Help Needed in Processing Data

  • Please find the attached files for the reference and please let me know if i need to provide any additional info.

    thank you for your precious time.

  • KGJ-Dev (8/15/2015)


    Please find the attached file for the reference and please let me know if i need to provide any additional info.

    thank you for your precious time.

    Heh... that's also generated data and not from the original file. If I needed the generated data, I could easily generate a million rows to test with.

    Let's hope the original file has the same end of line delimiter as what you've generated.

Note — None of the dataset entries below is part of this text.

-- ==== Sys2Proof/Machine/Commands.lean ====
section
/-! DEFINITION. Command queues (R333 to R341, R346, R349 to R351): queue control blocks, kicks, mapping and ageing, queue stops, handler
packets and completion signals. Operating-point requests (R18, R170) stand here too. -/

namespace Sys2Proof.Machine

/-! ### Operating points (R18) -/

/-- A request of a point reaches a slice. While a change is in progress it waits, and the latest wins. Whether the PRC finds the draw low
enough is not given: a free value decides. -/
def State.requestPoint (s : State) (i : SliceId) (p : BitVec 3) : State :=
  let w := s.sliceReg i 0x400
  if bitAt w 6 then s.modSlice i fun k => { k with opNext := some p }
  else
    let ok := bitAt s.freeWord 0
    let s := s.draw
    if ok && bitsOf w 2 0 ≠ p.toNat then
      (s.setSliceReg i 0x400 (putBit (setBits w 5 3 p.toNat) 6 true)).modSlice i fun k => { k with opSince := s.now }
    else s

/-- Requests a point on several slices. -/
def State.requestPoints (s : State) (is : List SliceId) (p : BitVec 3) : State := is.foldl (fun s i => s.requestPoint i p) s

/-! ### Queue control blocks (R335) -/

/-- STOPPED. -/
def qcStopped (w : List W32) : Bool := bitAt (wordAt w 0) 8
/-- QIDX. -/
def qcIdx (w : List W32) : QIdx := idx 4096 (bitsOf (wordAt w 1) 11 0)
/-- The number of packets of the ring. -/
def qcSize (w : List W32) : Nat := 2 ^ bitsOf (wordAt w 1) 20 16
/-- RING. -/
def qcRing (w : List W32) : Word := dwordAt w 2
/-- WRIDX. -/
def qcWr (w : List W32) : Word := dwordAt w 4
/-- RDIDX. -/
def qcRd (w : List W32) : Word := dwordAt w 6
/-- QRCB. -/
def qcRcb (w : List W32) : Word := dwordAt w 8
/-- HBASE. -/
def qcHbase (w : List W32) : Word := dwordAt w 10
/-- The number of packets of the handler ring. -/
def qcHsize (w : List W32) : Nat := 2 ^ bitsOf (wordAt w 12) 4 0
/-- HWR. -/
def qcHwr (w : List W32) : Word := dwordAt w 14
/-- AGE. -/
def qcAge (w : List W32) : Nat := bitsOf (wordAt w 28) 7 0

/-- A block with its QCRC recomputed; w31 [31:16] stays. -/
def qcSeal (w : List W32) : List W32 :=
  setWord w 31 (setBits (wordAt w 31) 15 0 (crcWords ((List.range 31).map (wordAt w))).toNat)

/-- The check of a kick (R338): QVER, QIDX and QCRC. -/
def qcKickOk (w : List W32) (q : QIdx) : Bool :=
  bitsOf (wordAt w 0) 7 0 == 1 && qcIdx w == q && bitsOf (wordAt w 31) 15 0 == (crcWords ((List.range 31).map (wordAt w))).toNat

/-- The check of a block that is mapped (R173, R335). -/
def qcMapOk (w : List W32) : Bool :=
  qcKickOk w (qcIdx w) && bitsOf (wordAt w 0) 31 10 == 0 && bitsOf (wordAt w 1) 15 12 == 0 && bitsOf (wordAt w 1) 31 21 == 0
    && decide (4 ≤ bitsOf (wordAt w 1) 20 16) && decide (bitsOf (wordAt w 1) 20 16 ≤ 20) && bitsOf (qcRing w) 11 0 == 0
    && bitsOf (qcHbase w) 11 0 == 0
    && (qcHbase w == 0 || (decide (4 ≤ bitsOf (wordAt w 12) 4 0) && decide (bitsOf (wordAt w 12) 4 0 ≤ 20)))
    && bitsOf (wordAt w 12) 31 5 == 0 && wordAt w 13 == 0 && bitsOf (wordAt w 19) 31 8 == 0 && bitsOf (wordAt w 28) 31 8 == 0
    && wordAt w 29 == 0 && wordAt w 30 == 0 && bitsOf (wordAt w 31) 31 16 == 0

/-! ### Slots (R339) -/

/-- A slot of a slice. -/
def State.qslot (s : State) (i : SliceId) (n : Nat) : QSlot := tabGet {} (s.slice i).slots n

/-- Changes a slot; a change is stamped. -/
def State.modSlot (s : State) (i : SliceId) (n : Nat) (f : QSlot → QSlot) : State :=
  let old := s.qslot i n
  let new := f old
  if new = old then s else s.modSlice i fun k => { k with slots := tabSet k.slots n { new with stamp := s.now } }

/-- The slot that holds a queue. -/
def State.slotOf (s : State) (i : SliceId) (q : QIdx) : Option Nat :=
  lowest 256 fun n => (s.qslot i n).state != 0 && (s.qslot i n).q == q

/-- A started packet of a queue is incomplete. -/
def State.queueBusy (s : State) (i : SliceId) (q : QIdx) : Bool := s.started.any fun x => x.slice == i && x.q == q

/-- The state word of a slot (R339). -/
def State.slotWord' (s : State) (i : SliceId) (n : Nat) : Word :=
  let x := s.qslot i n
  let idle := x.state != 0 && x.blk == 0 && qcWr x.qcb == qcRd x.qcb && !s.queueBusy i x.q
  BitVec.ofNat 64 (x.state.toNat + x.blk.toNat * 4 + (if x.evt then 16 else 0) + (if x.stop then 32 else 0) + (if idle then 64 else 0)
    + (if x.state = 0 then 0 else (qcIdx x.qcb).val * 256) + bitsOf x.stamp 39 0 * 2 ^ 24)

/-! ### The serving agent's accesses -/

/-- The agents of a slice, as they address partition memory for a queue. -/
def State.queueEng (s : State) (i : SliceId) (q : QIdx) : EngId :=
  { a := .puppet ⟨i, idx 144 q.val⟩, part := s.partOf! i, asid := Config.rootAsid (s.partOf! i) }

/-- The address of a queue's directory entry (R333). -/
def State.dirAddr (s : State) (i : SliceId) (q : QIdx) : Word :=
  BitVec.ofNat 64 (bitsOf (s.sliceReg i 0x420) 55 7 * 128 + 8 * q.val)

/-- A directory entry, once it can be read. -/
def State.dirEntry (s : State) (i : SliceId) (q : QIdx) : Word :=
  BitVec.ofNat 64 (bytesToNat (s.engBytes (s.queueEng i q) 1 (s.dirAddr i q) 8))

/-- The address in a directory entry. -/
def entryQcb (e : Word) : Word := BitVec.ofNat 64 (bitsOf e 55 7 * 128)

/-- What reading and writing some bytes as the agent meets. -/
def State.meetBoth (s : State) (e : EngId) (va : Word) (n : Nat) : EngMeet :=
  match s.meet e 1 va n with
  | .ok => s.meet e 2 va n
  | m => m

/-- What reaching the control block of a queue meets: nothing while it is mapped. A queue whose entry is not valid has none. -/
def State.meetQcb (s : State) (i : SliceId) (q : QIdx) : EngMeet :=
  if (s.slotOf i q).isSome then .ok
  else
    match s.meet (s.queueEng i q) 1 (s.dirAddr i q) 8 with
    | .ok => if bitAt (s.dirEntry i q) 0 then s.meetBoth (s.queueEng i q) (entryQcb (s.dirEntry i q)) 128
             else .fault .translation (s.dirAddr i q)
    | m => m

/-- The control block of a queue, mapped or in memory, with its address; `none` when it cannot be reached. -/
def State.qcbOf (s : State) (i : SliceId) (q : QIdx) : Option (List W32 × Word) :=
  match s.slotOf i q with
  | some n => some ((s.qslot i n).qcb, (s.qslot i n).qcba)
  | none =>
    if s.meetQcb i q = .ok then
      let a := entryQcb (s.dirEntry i q)
      some (s.engWords (s.queueEng i q) 1 a 32, a)
    else none

/-- The device remembers the control block of an unmapped queue as it stands in memory (R336). -/
def State.noteQcb (s : State) (i : SliceId) (q : QIdx) (a : Word) : State :=
  s.modSlice i fun k => { k with qimg := tabSet k.qimg q.val (a, s.engWords (s.queueEng i q) 1 a 32) }

/-- Replaces it: in its slot, or in memory with a fresh QCRC. -/
def State.setQcb (s : State) (i : SliceId) (q : QIdx) (w : List W32) : State :=
  match s.slotOf i q with
  | some n => s.modSlot i n fun x => { x with qcb := w }
  | none =>
    match s.qcbOf i q with
    | some (_, a) => (s.engWrite (s.queueEng i q) a (wordsToBytes (qcSeal w))).1.noteQcb i q a
    | none => s

/-! ### Firmware events of the queues (R338, R175) -/

/-- An event for some agent of a slice: a parked one, taken round-robin, else the one given. -/
def State.sliceEvent (s : State) (i : SliceId) (kind arg other : Nat) : State :=
  let parked (k : Nat) : Bool := let p := (s.core ⟨i, idx 144 k⟩).puppet; p.running && p.parked
  match (List.range 144).find? fun j => parked (((s.slice i).robin + j) % 144) with
  | some j =>
    let k := ((s.slice i).robin + j) % 144
    (s.modSlice i fun x => { x with robin := (k + 1) % 144 }).fwEvent ⟨i, idx 144 k⟩ kind arg
  | none => s.fwEvent ⟨i, idx 144 other⟩ kind arg

/-- The agent that serves a queue, and holds its slot's service ticket while it does: the first at work from that of core q mod 144 on
(R57, R340). -/
def State.server (s : State) (i : SliceId) (q : QIdx) : Option CoreRef :=
  ((List.range 144).map fun j => (⟨i, idx 144 ((q.val + j) % 144)⟩ : CoreRef)).find? fun c =>
    let p := (s.core c).puppet
    p.running && !p.stopped

/-- Some agent of a slice is at work. -/
def State.hasAgent (s : State) (i : SliceId) : Bool := (s.server i 0).isSome

/-- Sets or clears the pending bit of a queue. -/
def State.setPend (s : State) (i : SliceId) (q : QIdx) (b : Bool) : State :=
  let n := 0x440 + q.val / 64
  s.setSliceReg i n (putBit (s.sliceReg i n) (q.val % 64) b)

/-- The pending bit of a queue. -/
def State.pending (s : State) (i : SliceId) (q : Nat) : Bool := bitAt (s.sliceReg i (0x440 + q / 64)) (q % 64)

/-- The feature word of the slice's partition has been accepted (R24). -/
def State.featured (s : State) (i : SliceId) : Bool := match s.partOf i with | some p => (s.part p).featLocked | none => false

/-- An unmapped queue is kicked: its pending bit and its event. -/
def State.pendKick (s : State) (i : SliceId) (q : QIdx) : State := (s.setPend i q true).sliceEvent i 0x01 q.val (q.val % 144)

/-! ### Stops and handler packets (R350, R351) -/

/-- The handler packet of a stop. -/
def State.handlerPacket (s : State) (i : SliceId) (q : QIdx) (code : Nat) (pidx : Word) (copy : List W32) (qcba : Word) : List W32 :=
  [BitVec.ofNat 32 (0x80 + code * 256), BitVec.ofNat 32 (q.val + i.val * 4096), pidx.extractLsb' 0 32, pidx.extractLsb' 32 32,
   s.now.extractLsb' 0 32, s.now.extractLsb' 32 32] ++ (List.range 8).map (wordAt copy) ++ [qcba.extractLsb' 0 32, qcba.extractLsb' 32 32]

/-- A queue stops, or, when it has stopped before, reports started work: `late` says that the code does. A miss on its control block is
waited for; when the block cannot be reached at all, only the queue-error event is left. -/
def State.stopQueue (s : State) (i : SliceId) (q : QIdx) (code : Nat) (pidx : Word) (copy : List W32) (late : Bool) : State :=
  match s.qcbOf i q with
  | none =>
    match s.meetQcb i q with
    | .miss va =>
      (s.parkOnce (s.queueEng i q) va 2 (.queue i q 4)).modSlice i fun k =>
        { k with stops := k.stops ++ [{ q := q, code := code, pidx := pidx, copy := copy, late := late }] }
    | _ => s.raiseSource i 0x2
  | some (w, a) =>
    let report (s : State) : State :=
      s.modSlice i fun k => { k with handlers := k.handlers ++ [(q, s.handlerPacket i q code pidx copy a)] }
    if qcStopped w then (if late then report s else s)
    else
      let w := setDword (setWord (setWord w 0 (putBit (wordAt w 0) 8 true)) 19 (BitVec.ofNat 32 code)) 20 pidx
      let s := s.setQcb i q w
      let s := match s.slotOf i q with
        | some n => s.modSlot i n fun x => { x with stop := true, held := none, copy := [], blk := if x.blk = 1 then 1 else 0 }
        | none => s
      report s

/-- The stops of a slice that waited for a control block are made once it can be reached. -/
def State.pumpStops (s : State) (i : SliceId) : List QStop → State
  | [] => s
  | x :: xs =>
    if s.isParked (.queue i x.q 4) then s.pumpStops i xs
    else ((s.modSlice i fun k => { k with stops := k.stops.erase x }).stopQueue i x.q x.code x.pidx x.copy x.late).pumpStops i xs

/-- Eight free words, for the copy of a packet that no agent has made. -/
def State.freeCopy (s : State) : List W32 := (List.range 8).map s.freeLane

/-- What writing a handler packet comes to: written, dropped, or held by a miss. -/
inductive Handled where
  | written (s : State)
  | dropped
  | held (s : State)

/-- Tries to write a handler packet. -/
def State.tryHandler (s : State) (i : SliceId) (q : QIdx) (p : List W32) : Handled :=
  let e := s.queueEng i q
  match s.qcbOf i q with
  | none =>
    (match s.meetQcb i q with
     | .miss va => .held (s.parkOnce e va 2 (.queue i q 3))
     | _ => .dropped)
  | some (w, _) =>
    if qcHbase w = 0 then .dropped
    else
      match s.meet e 1 (dwordAt w 16) 8 with
      | .miss va => .held (s.parkOnce e va 1 (.queue i q 3))
      | .fault _ _ => .dropped
      | .ok =>
        let rd : Word := BitVec.ofNat 64 (bytesToNat (s.engBytes e 1 (dwordAt w 16) 8))
        let at' := qcHbase w + BitVec.ofNat 64 ((qcHwr w).toNat % qcHsize w * 64)
        if qcHsize w ≤ (qcHwr w - rd).toNat then .dropped
        else
          match s.meet e 2 at' 64 with
          | .miss va => .held (s.parkOnce e va 2 (.queue i q 3))
          | .fault _ _ => .dropped
          | .ok => .written (((s.engWrite e at' (wordsToBytes p)).1).setQcb i q (setDword w 14 (qcHwr w + 1)))

/-- Writes the handler packets of a slice that can be written, each followed by the queue-error event. -/
def State.pumpHandlers (s : State) (i : SliceId) : List (QIdx × List W32) → State
  | [] => s
  | (q, p) :: rest =>
    let drop (s : State) : State := s.modSlice i fun k => { k with handlers := k.handlers.erase (q, p) }
    if s.isParked (.queue i q 3) then s.pumpHandlers i rest
    else
      match s.tryHandler i q p with
      | .written t => ((drop t).raiseSource i 0x2).pumpHandlers i rest
      | .dropped =>
        let t := match s.qcbOf i q with
          | some (w, _) => s.setQcb i q (setWord w 0 (putBit (wordAt w 0) 9 true))
          | none => s
        ((drop t).raiseSource i 0x2).pumpHandlers i rest
      | .held t => t.pumpHandlers i rest

/-! ### Kicks (R337, R338) -/

/-- A kick of a partition whose feature word has not been accepted: WRIDX takes the value where it can, and only the pending bit is set
(R24, R337). -/
def State.earlyKick (s : State) (i : SliceId) (q : QIdx) (w : List W32) (ok : Bool) (v : Word) : State :=
  if !ok then s.setPend i q true else if v ≤ qcWr w then s else (s.setQcb i q (setDword w 4 v)).setPend i q true

/-- A kick of a mapped queue. -/
def State.kickSlot (s : State) (i : SliceId) (q : QIdx) (n : Nat) (v : Word) : State :=
  let w := (s.qslot i n).qcb
  if !s.featured i then s.earlyKick i q w true v
  else if v ≤ qcWr w then s
  else
    let t := s.modSlot i n fun x => { x with qcb := setDword w 4 v, evt := if qcStopped w then x.evt else true }
    if qcSize w < (v - qcRd w).toNat then t.draw.stopQueue i q 0x05 (qcRd w) s.freeCopy false else t

/-- A kick of an unmapped queue whose control block can be read and written. -/
def State.kickMemory (s : State) (i : SliceId) (q : QIdx) (a v : Word) : State :=
  let w := s.engWords (s.queueEng i q) 1 a 32
  let s := s.noteQcb i q a
  if !s.featured i then s.earlyKick i q w (qcKickOk w q) v
  else if !qcKickOk w q then s.pendKick i q
  else if v ≤ qcWr w then s
  else
    let t := s.setQcb i q (setDword w 4 v)
    if qcSize w < (v - qcRd w).toNat then t.draw.stopQueue i q 0x05 (qcRd w) s.freeCopy false
    else if qcStopped w then t
    else t.pendKick i q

    Shifting gears, it looks like everything you did is right. Does it work for you?

    --Jeff Moden


    RBAR is pronounced "ree-bar" and is a "Modenism" for Row-By-Agonizing-Row.
    First step towards the paradigm shift of writing Set Based code:
    ________Stop thinking about what you want to do to a ROW... think, instead, of what you want to do to a COLUMN.
    "Change is inevitable... change for the better is not".

    Helpful Links:
    How to post code problems
    How to Post Performance Problems
    Create a Tally Function (fnTally)
    Intro to Tally Tables and Functions

  • Hi Jeff,

    Thank you

    yes, the end of character will be CRLF (carriage return line feed). also i tried with second option which was mentioned in my samplescripts attachment in my previous email and am getting the error as

    Bulk load data conversion error (type mismatch or invalid character for the specified codepage) for row 5000, column 6 (PhoneNumber).

    Because the last line doesn't have the CRLF.

    Any help please....

  • KGJ-Dev (8/15/2015)


    Hi Jeff,

    Thank you

    yes, the end of character will be CRLF (carriage return line feed). also i tried with second option which was mentioned in my samplescripts attachment in my previous email and am getting the error as

    Bulk load data conversion error (type mismatch or invalid character for the specified codepage) for row 5000, column 6 (PhoneNumber).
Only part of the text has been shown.